Does exactly the same thing as unsafeIndexCodePoint', but on Text values.

Slicing Functions

unsafeCutUtf8 and unsafeSliceUtf8 are used to retrieve slices of Text values. unsafeSliceUtf8 begin length returns a substring of length length starting at begin. unsafeSliceUtf8 begin length returns a tuple of the "surrounding" substrings.

They satisfy the following property:

let (prefix, suffix) = unsafeCutUtf8 begin length t
in concat [prefix, unsafeSliceUtf8 begin length t, suffix] == t

The following diagram visualizes the relevant offsets for begin = CodeUnitIndex 2, length = CodeUnitIndex 6 and t = "BCDEFGHIJKL".

 off                 off+len
  │                     │
  ▼                     ▼
──┬─┬─┬─┬─┬─┬─┬─┬─┬─┬─┬─┬─┬──
 A│B│C│D│E│F│G│H│I│J│K│L│M│N
──┴─┴─┴─┴─┴─┴─┴─┴─┴─┴─┴─┴─┴──
      ▲           ▲
      │           │
 off+begin   off+begin+length

unsafeSliceUtf8 begin length t == "DEFGHI"
unsafeCutUtf8 begin length t == ("BC", "JKL")

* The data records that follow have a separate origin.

/-! ## The release gate (chapter 09) -/

/-- GATE_POLICY_SET stores the policy of its block for one group, or for every group of the job and those it opens later. GATE_RELEASE
finishes an item, repeats a kept output, or asks for its noise seeds and waits for its commit point (R254, R260, R261).

GATE_RELEASE_COMMIT: with its seeds there, the first release writes header and noised data to its region or to a vault slot, keeps
the output for REPEAT and marks the item released; a sealed output takes the job's next release counter. A committed release that waited
writes its output, or ends with the refusal of its region and leaves its item as it was (R257, R262 to R265, R274).
Completes here, with a next state as the conclusion: gatePolicySet, gateRelease, gateReleaseCommit.
What the model chooses or infers here stands in log entries 34 and 82. -/
def Obligations.PoliciesGovernReleases : Prop :=
  ((∀ (s : State) (cid : Nat) (c : Cmd) (jb : Job), Started s cid .gatePolicySet c →
     let p := policyOf c.block
     nonZero? c.slate 32 32 = none → c.body.length = 32 → c.par 0 1 = 1 → c.par 1 1 ≤ 1 → c.par 2 1 < 8 → c.par 3 1 < 4 →
     1 ≤ p.minCohort → c.par 14 2 = 0 → (p.noisy = true ↔ p.sigmaNum ≠ 0) → p.sigmaNum ≤ p.sigmaDen * 2 ^ 32 → 1 ≤ p.sigmaDen →
     -60 ≤ p.unitExp → p.unitExp ≤ 60 → nonZero? c.block 21 11 = none → s.job? c.job = some jb →
     (c.group ≠ 0xFF → (s.groupOf c.job c.group).isSome = true →
       exec (.gatePolicySet cid) s = .next (complete cid .ok 0 0 { s with gate := { s.gate with
         policies := Table.put s.gate.policies c.group p } }))
     ∧ (c.group = 0xFF →
       ∃ t, exec (.gatePolicySet cid) s = .next t ∧ Table.get? t.gate.defaults c.job = some p
         ∧ (∀ g k, s.group? g = some k → k.job = c.job → Table.get? t.gate.policies g = some p)
         ∧ t.gate.items = s.gate.items ∧ t.accum = s.accum ∧ t.mem = s.mem ∧ t.out = s.out))
   ∧ (∀ (s : State) (cid : Nat) (c : Cmd) (jb : Job) (it : GateItem) (p : GatePolicy), Started s cid .gateRelease c →
     (∀ n d, c.work ≠ .seeds n d) → firstBad (releaseFields c) = none → s.releaseItem c = .inr (jb, it, p) →
     (c.outDest = 2 → exec (.gateRelease cid) s = .next (complete cid .ok 0 0 (forCommand cid (releaseEnds c) s)))
     ∧ (c.outDest ≠ 2 → s.releaseFault c it p = none → c.repeats = true → s.outputWaits c = false →
       ∀ r, s.outRegion c.job (BitVec.ofNat 32 (c.inl 8 4)) (c.inl 16 8) it.kept.length = .inr r →
       exec (.gateRelease cid) s = .next (complete cid .ok 0 it.kept.length
         (forCommand cid (fun s => releaseEnds c (regionWrite r (c.inl 16 8) it.kept s)) s)))
     ∧ (c.outDest ≠ 2 → s.releaseFault c it p = none → c.repeats = false → s.releaseTiles c p = 0 →
       exec (.gateRelease cid) s = .next (setWork cid (.seeds p.sigmaNum p.sigmaDen) s))
     ∧ (c.outDest ≠ 2 → s.releaseFault c it p = none → c.repeats = false → s.releaseTiles c p ≠ 0 → s.rng.mode ≠ .failed →
       s.rng.mode ≠ .retesting → (s.rng.mode = .unseeded → slateNoWait c.slate = false) →
       exec (.gateRelease cid) s = .next (setWork cid (.seeds p.sigmaNum p.sigmaDen)
         (request 3 (.command cid) (32 * s.releaseTiles c p) 32 s)))))
  ∧ (∀ (s : State) (cid num den : Nat) (c : Cmd) (jb : Job) (it : GateItem) (p : GatePolicy) (seeds : List Bytes),
       Started s cid .gateRelease c → c.work = .seeds num den → s.releaseItem c = .inr (jb, it, p) → s.releaseFault c it p = none →
       s.outputWaits c = false →
       ((s.releaseTiles c p = 0 ∧ seeds = []) ∨ (s.releaseTiles c p ≠ 0 ∧ num = p.sigmaNum ∧ den = p.sigmaDen
         ∧ ∃ q, s.granted cid = some q ∧ q.left = 0 ∧ seeds = chunks 32 (s.releaseTiles c p) q.got)) →
       let e := s.releasedElems c it p seeds
       let data := s.releaseOutput c jb (s.releaseHeader c it p e.2 jb.rctr) (s.releaseData c it e.1)
       (c.outDest ≠ 1 → ∃ r, s.outRegion c.job (BitVec.ofNat 32 (c.inl 8 4)) (c.inl 16 8) data.length = .inr r) →
       ∃ u k n, exec (.gateReleaseCommit cid) s
           = .next (complete cid .ok 0 n (Sys2Proof.Machine.ofCommand cid s.reel.queue.length (releaseEnds c u)))
         ∧ u.gateItem c = some k ∧ k.released = true
         ∧ (c.outDest = 1 → n = e.1.length ∧ k.kept = [] ∧ k.slot = some (c.inl 3 1) ∧ k.cohort = s.itemCohort c it
           ∧ u.mem = s.mem ∧ u.out = s.out)
         ∧ (c.outDest ≠ 1 → n = data.length ∧ k.kept = data ∧ k.isSealed = c.sealed
           ∧ (∀ r, s.outRegion c.job (BitVec.ofNat 32 (c.inl 8 4)) (c.inl 16 8) data.length = .inr r →
               (r.space ≠ .host → u.mem = memStore s.mem (r.base + c.inl 16 8) data ∧ u.out = s.out)
               ∧ (r.space = .host → s.shuttleOpen = true → s.inReach (r.base + c.inl 16 8) data.length = true →
                   u.mem = s.mem ∧ u.out = s.out ++ [.hostWrite (r.base + c.inl 16 8) data (s.pcie.roBulk && s.pcie.relaxedOrdering)])))
         ∧ (c.outDest ≠ 1 → c.sealed = true → s.job? c.job = some jb → ∃ j, u.job? c.job = some j ∧ j.rctr = jb.rctr + 1)
         ∧ u.accum.groups = s.accum.groups)
  ∧ (∀ (s : State) (cid : Nat) (c : Cmd) (out : Bytes), s.cmd? cid = some c → c.op = .gateRelease → c.phase = .committed →
       c.work = .writing out → s.faults.outOfService = false → s.outputWaits c = false →
       (∀ r, s.outRegion c.job (BitVec.ofNat 32 (c.inl 8 4)) (c.inl 16 8) out.length = .inr r →
         exec (.gateReleaseCommit cid) s = .next (complete cid .ok 0 out.length (releaseEnds c (regionWrite r (c.inl 16 8) out s))))
       ∧ (∀ st, s.outRegion c.job (BitVec.ofNat 32 (c.inl 8 4)) (c.inl 16 8) out.length = .inl st →
         exec (.gateReleaseCommit cid) s = .next (complete cid st 0 0 s)))

/-- A release of fewer contributions than the policy's least cohort, or one that any other check of R261 refuses, writes nothing to
memory or to the host and leaves every item as it was, at the command and up to its commit point (R252, R261, R266).
What the model chooses or infers here stands in log entry 37. -/
def Obligations.NothingIsReleasedBelowItsCohort : Prop :=
  ∀ (s t : State) (cid : Nat) (c : Cmd) (jb : Job) (it : GateItem) (p : GatePolicy), s.cmd? cid = some c → c.phase ≠ .committed →
    s.releaseItem c = .inr (jb, it, p) → c.outDest ≠ 2 →
    ((c.repeats = false ∧ s.itemCohort c it < p.minCohort) ∨ (s.releaseFault c it p).isSome = true) →
    (exec (.gateRelease cid) s = .next t ∨ exec (.gateReleaseCommit cid) s = .next t) →
    t.mem.cells = s.mem.cells ∧ t.out = s.out ∧ t.gate.items = s.gate.items ∧ t.gate.polyItems = s.gate.polyItems ∧ t.accum = s.accum
    ∧ t.rng.requests.filter (fun q => q.consumer ≠ .command cid) = s.rng.requests.filter (fun q => q.consumer ≠ .command cid)
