-- ==== Sys2Proof/Laws/Frames.lean ====
section
/-! SUPPORT. What tracing, posting an event, settling a ring and completing a command leave unchanged. -/

namespace Sys2Proof.Machine

open Sys2Proof

/-! ## `addTrace` -/

@[simp] theorem addTrace_time (k : Nat) (j g : BitVec 8) (src fd : Nat) (a : Bytes) (s : State) : (addTrace k j g src fd a s).time = s.time := by
  unfold addTrace; dsimp only; split <;> rfl
@[simp] theorem addTrace_front (k : Nat) (j g : BitVec 8) (src fd : Nat) (a : Bytes) (s : State) : (addTrace k j g src fd a s).front = s.front := by
  unfold addTrace; dsimp only; split <;> rfl
@[simp] theorem addTrace_rings (k : Nat) (j g : BitVec 8) (src fd : Nat) (a : Bytes) (s : State) : (addTrace k j g src fd a s).rings = s.rings := by
  unfold addTrace; dsimp only; split <;> rfl
@[simp] theorem addTrace_cmds (k : Nat) (j g : BitVec 8) (src fd : Nat) (a : Bytes) (s : State) : (addTrace k j g src fd a s).cmds = s.cmds := by
  unfold addTrace; dsimp only; split <;> rfl
@[simp] theorem addTrace_reel (k : Nat) (j g : BitVec 8) (src fd : Nat) (a : Bytes) (s : State) : (addTrace k j g src fd a s).reel = s.reel := by
  unfold addTrace; dsimp only; split <;> rfl
@[simp] theorem addTrace_pcie (k : Nat) (j g : BitVec 8) (src fd : Nat) (a : Bytes) (s : State) : (addTrace k j g src fd a s).pcie = s.pcie := by
  unfold addTrace; dsimp only; split <;> rfl
@[simp] theorem addTrace_trans (k : Nat) (j g : BitVec 8) (src fd : Nat) (a : Bytes) (s : State) : (addTrace k j g src fd a s).trans = s.trans := by
  unfold addTrace; dsimp only; split <;> rfl
@[simp] theorem addTrace_ingest (k : Nat) (j g : BitVec 8) (src fd : Nat) (a : Bytes) (s : State) : (addTrace k j g src fd a s).ingest = s.ingest := by
  unfold addTrace; dsimp only; split <;> rfl
@[simp] theorem addTrace_accum (k : Nat) (j g : BitVec 8) (src fd : Nat) (a : Bytes) (s : State) : (addTrace k j g src fd a s).accum = s.accum := by
  unfold addTrace; dsimp only; split <;> rfl
@[simp] theorem addTrace_masks (k : Nat) (j g : BitVec 8) (src fd : Nat) (a : Bytes) (s : State) : (addTrace k j g src fd a s).masks = s.masks := by
  unfold addTrace; dsimp only; split <;> rfl
@[simp] theorem addTrace_poly (k : Nat) (j g : BitVec 8) (src fd : Nat) (a : Bytes) (s : State) : (addTrace k j g src fd a s).poly = s.poly := by
  unfold addTrace; dsimp only; split <;> rfl
@[simp] theorem addTrace_gate (k : Nat) (j g : BitVec 8) (src fd : Nat) (a : Bytes) (s : State) : (addTrace k j g src fd a s).gate = s.gate := by
  unfold addTrace; dsimp only; split <;> rfl
@[simp] theorem addTrace_trust (k : Nat) (j g : BitVec 8) (src fd : Nat) (a : Bytes) (s : State) : (addTrace k j g src fd a s).trust = s.trust := by
  unfold addTrace; dsimp only; split <;> rfl
@[simp] theorem addTrace_rng (k : Nat) (j g : BitVec 8) (src fd : Nat) (a : Bytes) (s : State) : (addTrace k j g src fd a s).rng = s.rng := by
  unfold addTrace; dsimp only; split <;> rfl
@[simp] theorem addTrace_power (k : Nat) (j g : BitVec 8) (src fd : Nat) (a : Bytes) (s : State) : (addTrace k j g src fd a s).power = s.power := by
  unfold addTrace; dsimp only; split <;> rfl
@[simp] theorem addTrace_mem (k : Nat) (j g : BitVec 8) (src fd : Nat) (a : Bytes) (s : State) : (addTrace k j g src fd a s).mem = s.mem := by
  unfold addTrace; dsimp only; split <;> rfl
@[simp] theorem addTrace_warp (k : Nat) (j g : BitVec 8) (src fd : Nat) (a : Bytes) (s : State) : (addTrace k j g src fd a s).warp = s.warp := by
  unfold addTrace; dsimp only; split <;> rfl
@[simp] theorem addTrace_faults (k : Nat) (j g : BitVec 8) (src fd : Nat) (a : Bytes) (s : State) : (addTrace k j g src fd a s).faults = s.faults := by
  unfold addTrace; dsimp only; split <;> rfl
@[simp] theorem addTrace_side (k : Nat) (j g : BitVec 8) (src fd : Nat) (a : Bytes) (s : State) : (addTrace k j g src fd a s).side = s.side := by
  unfold addTrace; dsimp only; split <;> rfl
@[simp] theorem addTrace_draws (k : Nat) (j g : BitVec 8) (src fd : Nat) (a : Bytes) (s : State) : (addTrace k j g src fd a s).draws = s.draws := by
  unfold addTrace; dsimp only; split <;> rfl
@[simp] theorem addTrace_out (k : Nat) (j g : BitVec 8) (src fd : Nat) (a : Bytes) (s : State) : (addTrace k j g src fd a s).out = s.out := by
  unfold addTrace; dsimp only; split <;> rfl
@[simp] theorem addTrace_pending (k : Nat) (j g : BitVec 8) (src fd : Nat) (a : Bytes) (s : State) : (addTrace k j g src fd a s).pending = s.pending := by
  unfold addTrace; dsimp only; split <;> rfl

/-! ## `enterQueue` -/

@[simp] theorem enterQueue_time (e : Event) (s : State) : (enterQueue e s).time = s.time := by
  simp [enterQueue]
@[simp] theorem enterQueue_front (e : Event) (s : State) : (enterQueue e s).front = s.front := by
  simp [enterQueue]
@[simp] theorem enterQueue_rings (e : Event) (s : State) : (enterQueue e s).rings = s.rings := by
  simp [enterQueue]
@[simp] theorem enterQueue_cmds (e : Event) (s : State) : (enterQueue e s).cmds = s.cmds := by
  simp [enterQueue]
@[simp] theorem enterQueue_pcie (e : Event) (s : State) : (enterQueue e s).pcie = s.pcie := by
  simp [enterQueue]
@[simp] theorem enterQueue_trans (e : Event) (s : State) : (enterQueue e s).trans = s.trans := by
  simp [enterQueue]
@[simp] theorem enterQueue_ingest (e : Event) (s : State) : (enterQueue e s).ingest = s.ingest := by
  simp [enterQueue]
@[simp] theorem enterQueue_accum (e : Event) (s : State) : (enterQueue e s).accum = s.accum := by
  simp [enterQueue]
@[simp] theorem enterQueue_masks (e : Event) (s : State) : (enterQueue e s).masks = s.masks := by
  simp [enterQueue]
@[simp] theorem enterQueue_poly (e : Event) (s : State) : (enterQueue e s).poly = s.poly := by
  simp [enterQueue]
@[simp] theorem enterQueue_gate (e : Event) (s : State) : (enterQueue e s).gate = s.gate := by
  simp [enterQueue]
@[simp] theorem enterQueue_trust (e : Event) (s : State) : (enterQueue e s).trust = s.trust := by
  simp [enterQueue]
@[simp] theorem enterQueue_rng (e : Event) (s : State) : (enterQueue e s).rng = s.rng := by
  simp [enterQueue]
@[simp] theorem enterQueue_power (e : Event) (s : State) : (enterQueue e s).power = s.power := by
  simp [enterQueue]
@[simp] theorem enterQueue_mem (e : Event) (s : State) : (enterQueue e s).mem = s.mem := by
  simp [enterQueue]
@[simp] theorem enterQueue_warp (e : Event) (s : State) : (enterQueue e s).warp = s.warp := by
  simp [enterQueue]
@[simp] theorem enterQueue_faults (e : Event) (s : State) : (enterQueue e s).faults = s.faults := by
  simp [enterQueue]
@[simp] theorem enterQueue_side (e : Event) (s : State) : (enterQueue e s).side = s.side := by
  simp [enterQueue]
@[simp] theorem enterQueue_draws (e : Event) (s : State) : (enterQueue e s).draws = s.draws := by
  simp [enterQueue]
@[simp] theorem enterQueue_out (e : Event) (s : State) : (enterQueue e s).out = s.out := by
  simp [enterQueue]
@[simp] theorem enterQueue_pending (e : Event) (s : State) : (enterQueue e s).pending = s.pending := by
  simp [enterQueue]

/-! ## `postFormed` -/

@[simp] theorem postFormed_time (e : Event) (s : State) : (postFormed e s).time = s.time := by
  unfold postFormed; split
  · simp
  · split <;> simp
@[simp] theorem postFormed_front (e : Event) (s : State) : (postFormed e s).front = s.front := by
  unfold postFormed; split
  · simp
  · split <;> simp
@[simp] theorem postFormed_rings (e : Event) (s : State) : (postFormed e s).rings = s.rings := by
  unfold postFormed; split
  · simp
  · split <;> simp
@[simp] theorem postFormed_cmds (e : Event) (s : State) : (postFormed e s).cmds = s.cmds := by
  unfold postFormed; split
  · simp
  · split <;> simp
@[simp] theorem postFormed_pcie (e : Event) (s : State) : (postFormed e s).pcie = s.pcie := by
  unfold postFormed; split
  · simp
  · split <;> simp
@[simp] theorem postFormed_trans (e : Event) (s : State) : (postFormed e s).trans = s.trans := by
  unfold postFormed; split
  · simp
  · split <;> simp
@[simp] theorem postFormed_ingest (e : Event) (s : State) : (postFormed e s).ingest = s.ingest := by
  unfold postFormed; split
  · simp
  · split <;> simp
@[simp] theorem postFormed_accum (e : Event) (s : State) : (postFormed e s).accum = s.accum := by
  unfold postFormed; split
  · simp
  · split <;> simp
@[simp] theorem postFormed_masks (e : Event) (s : State) : (postFormed e s).masks = s.masks := by
  unfold postFormed; split
  · simp
  · split <;> simp
@[simp] theorem postFormed_poly (e : Event) (s : State) : (postFormed e s).poly = s.poly := by
  unfold postFormed; split
  · simp
  · split <;> simp
@[simp] theorem postFormed_gate (e : Event) (s : State) : (postFormed e s).gate = s.gate := by
  unfold postFormed; split
  · simp
  · split <;> simp
@[simp] theorem postFormed_trust (e : Event) (s : State) : (postFormed e s).trust = s.trust := by
  unfold postFormed; split
  · simp
  · split <;> simp
@[simp] theorem postFormed_rng (e : Event) (s : State) : (postFormed e s).rng = s.rng := by
  unfold postFormed; split
  · simp
  · split <;> simp
@[simp] theorem postFormed_power (e : Event) (s : State) : (postFormed e s).power = s.power := by
  unfold postFormed; split
  · simp
  · split <;> simp
@[simp] theorem postFormed_mem (e : Event) (s : State) : (postFormed e s).mem = s.mem := by
  unfold postFormed; split
  · simp
  · split <;> simp
@[simp] theorem postFormed_warp (e : Event) (s : State) : (postFormed e s).warp = s.warp := by
  unfold postFormed; split
  · simp
  · split <;> simp
@[simp] theorem postFormed_faults (e : Event) (s : State) : (postFormed e s).faults = s.faults := by
  unfold postFormed; split
  · simp
  · split <;> simp
@[simp] theorem postFormed_side (e : Event) (s : State) : (postFormed e s).side = s.side := by
  unfold postFormed; split
  · simp
  · split <;> simp
@[simp] theorem postFormed_draws (e : Event) (s : State) : (postFormed e s).draws = s.draws := by
  unfold postFormed; split
  · simp
  · split <;> simp
@[simp] theorem postFormed_out (e : Event) (s : State) : (postFormed e s).out = s.out := by
  unfold postFormed; split
  · simp
  · split <;> simp
@[simp] theorem postFormed_pending (e : Event) (s : State) : (postFormed e s).pending = s.pending := by
  unfold postFormed; split
  · simp
  · split <;> simp
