-- ==== Sys2Proof/Laws/Keys.lean ====
section
/-! SUPPORT. The key store and the working-key register: what an installed key opens to, and what a use of it receives. -/

namespace Sys2Proof.Machine

open Sys2Proof

variable {s t : State} {n m : KeyName} {k : Bytes}

/-- A sealed entry opens to its key. -/
@[simp] theorem openEntry_sealEntry (ks : Bytes) (n : KeyName) (k : Bytes) : openEntry ks (sealEntry ks n k) = some k := by
  have h : ∀ iv b : Bytes, iv.length = 12 → (iv ++ b).take 12 = iv ∧ (iv ++ b).drop 12 = b := by
    intro iv b h; simp [← h]
  unfold openEntry sealEntry
  dsimp only
  rw [(h _ _ (toBE_length 12 _)).1, (h _ _ (toBE_length 12 _)).2]
  exact gcmOpen_gcmSeal _ _ _ _

/-- What a key is read from: the store and KS. -/
theorem key?_congr (h : t.trust.store = s.trust.store) (hk : t.ks = s.ks) (n : KeyName) : t.key? n = s.key? n := by
  simp [State.key?, h, hk]

@[simp] theorem ks_installKey : (installKey n k s).ks = s.ks := rfl
@[simp] theorem ks_dropKeys (p : KeyName → Bool) : (dropKeys p s).ks = s.ks := rfl
@[simp] theorem ks_loadKey : (loadKey k s).ks = s.ks := rfl
@[simp] theorem store_loadKey : (loadKey k s).trust.store = s.trust.store := rfl
@[simp] theorem store_remask : (remask s).trust.store = s.trust.store := rfl

/-- An installed key is the one of its name. -/
@[simp] theorem key?_installKey_same : (installKey n k s).key? n = some k := by simp [State.key?, installKey, State.ks, State.bootId]

/-- Installing a key leaves every other key as it is. -/
theorem key?_installKey_other (h : m ≠ n) : (installKey n k s).key? m = s.key? m := by
  have hn : ¬ n = m := fun e => h e.symm
  simp only [State.key?, ks_installKey, installKey, List.find?_cons, hn, decide_false, List.find?_filter]
  congr 2
  funext e
  by_cases he : e.1 = m <;> simp [he, h]

/-- Erased keys are gone, and the others stay. -/
theorem key?_dropKeys (p : KeyName → Bool) (n : KeyName) : (dropKeys p s).key? n = if p n then none else s.key? n := by
  simp only [State.key?, ks_dropKeys, dropKeys, List.find?_filter]
  split
  · next hp =>
    have : s.trust.store.find? (fun e => !p e.1 && decide (e.1 = n)) = none := by
      rw [List.find?_eq_none]
      rintro e - he
      simp only [Bool.and_eq_true, Bool.not_eq_true', decide_eq_true_eq] at he
      rw [he.2, hp] at he
      exact absurd he.1 (by simp)
    simp [this]
  · next hp =>
    congr 2
    funext e
    by_cases he : e.1 = n <;> simp [he, hp]

/-- A use of the working-key register loads no store entry. -/
@[simp] theorem key?_loadKey (n : KeyName) : (loadKey k s).key? n = s.key? n := key?_congr rfl rfl n

/-- A re-mask changes no key of the store. -/
@[simp] theorem key?_remask (n : KeyName) : (remask s).key? n = s.key? n := key?_congr rfl rfl n

/-- The shares of a loaded key combine to it (R279). -/
@[simp] theorem workingKey_loadKey : (loadKey k s).trust.workingKey = fitBytes 32 k := by
  simp [loadKey, Trust.workingKey, xorBytes_twice]

/-- A re-mask keeps the key that the shares combine to (R279). -/
theorem workingKey_remask (h : s.trust.workingKey.length = 32) : (remask s).trust.workingKey = s.trust.workingKey := by
  have : (remask s).trust.workingKey = xorBytes (xorBytes s.trust.workingKey
    (stream 32 (fun i => aesCtrByte s.trust.maskKey (s.trust.maskPos + i))))
    (stream 32 (fun i => aesCtrByte s.trust.maskKey (s.trust.maskPos + i))) := rfl
  rw [this, xorBytes_twice _ _ (by simp [h])]

/-- What a unit receives of a 32-byte key of the store (R279). -/
theorem using_of_key? (h : s.key? n = some k) (hk : k.length = 32) : s.using n = k := by
  simp [State.using, loadNamed, h, fitBytes, zeros, hk, List.take_of_length_le (Nat.le_of_eq hk)]

/-- HMAC-SHA-256 under a 32-byte key of the store. -/
theorem mac_of_key? (h : s.key? n = some k) (hk : k.length = 32) (b : Bytes) : s.mac n b = hmac k b := by
  have := using_of_key? h hk
  simp only [State.mac, deliverMac, State.using] at *
  rw [this]

end Sys2Proof.Machine
end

The shown array is open at each end because in general, t may be a slice as well.

WARNING: As their name implies, these functions are not (necessarily) bounds-checked. Use at your own risk.

unsafeCutUtf8 Source #

Arguments

:: CodeUnitIndex

Starting position of substring.

-> CodeUnitIndex

Length of substring.

-> Text

Initial string.

-> (Text, Text) 

Functions on Arrays

Functions for working with Array values.

unsafeIndexCodePoint' :: Array -> CodeUnitIndex -> (CodeUnitIndex, CodePoint) Source #

Decode a code point at the given CodeUnitIndex. Returns garbage if there is no valid code point at that position. Does not perform bounds checking. See decode2, decode3 and decode4 for the expected format of multi-byte code points.

General Functions

Re-exported from Text.

concat :: [Text] -> Text #

O(n) Concatenate a list of Texts.

dropWhile :: (Char -> Bool) -> Text -> Text #

O(n) dropWhile p t returns the suffix remaining after takeWhile p t.

isInfixOf :: Text -> Text -> Bool #

O(n+m) The isInfixOf function takes two Texts and returns True iff the first is contained, wholly and intact, anywhere within the second.

In (unlikely) bad cases, this function's time complexity degrades towards O(n*m).

null :: Text -> Bool #

O(1) Tests whether a Text is empty or not.

pack :: String -> Text #

O(n) Convert a String into a Text. Performs replacement on invalid scalar values.

replicate :: Int -> Text -> Text #

O(n*m) replicate n t is a Text consisting of the input t repeated n times.

unpack :: Text -> String #

O(n) Convert a Text into a String.

indices #

Arguments

:: Text

Substring to search for (needle)

-> Text

Text to search in (haystack)

-> [Int] 

O(n+m) Find the offsets of all non-overlapping indices of needle within haystack.

In (unlikely) bad cases, this algorithm's complexity degrades towards O(n*m).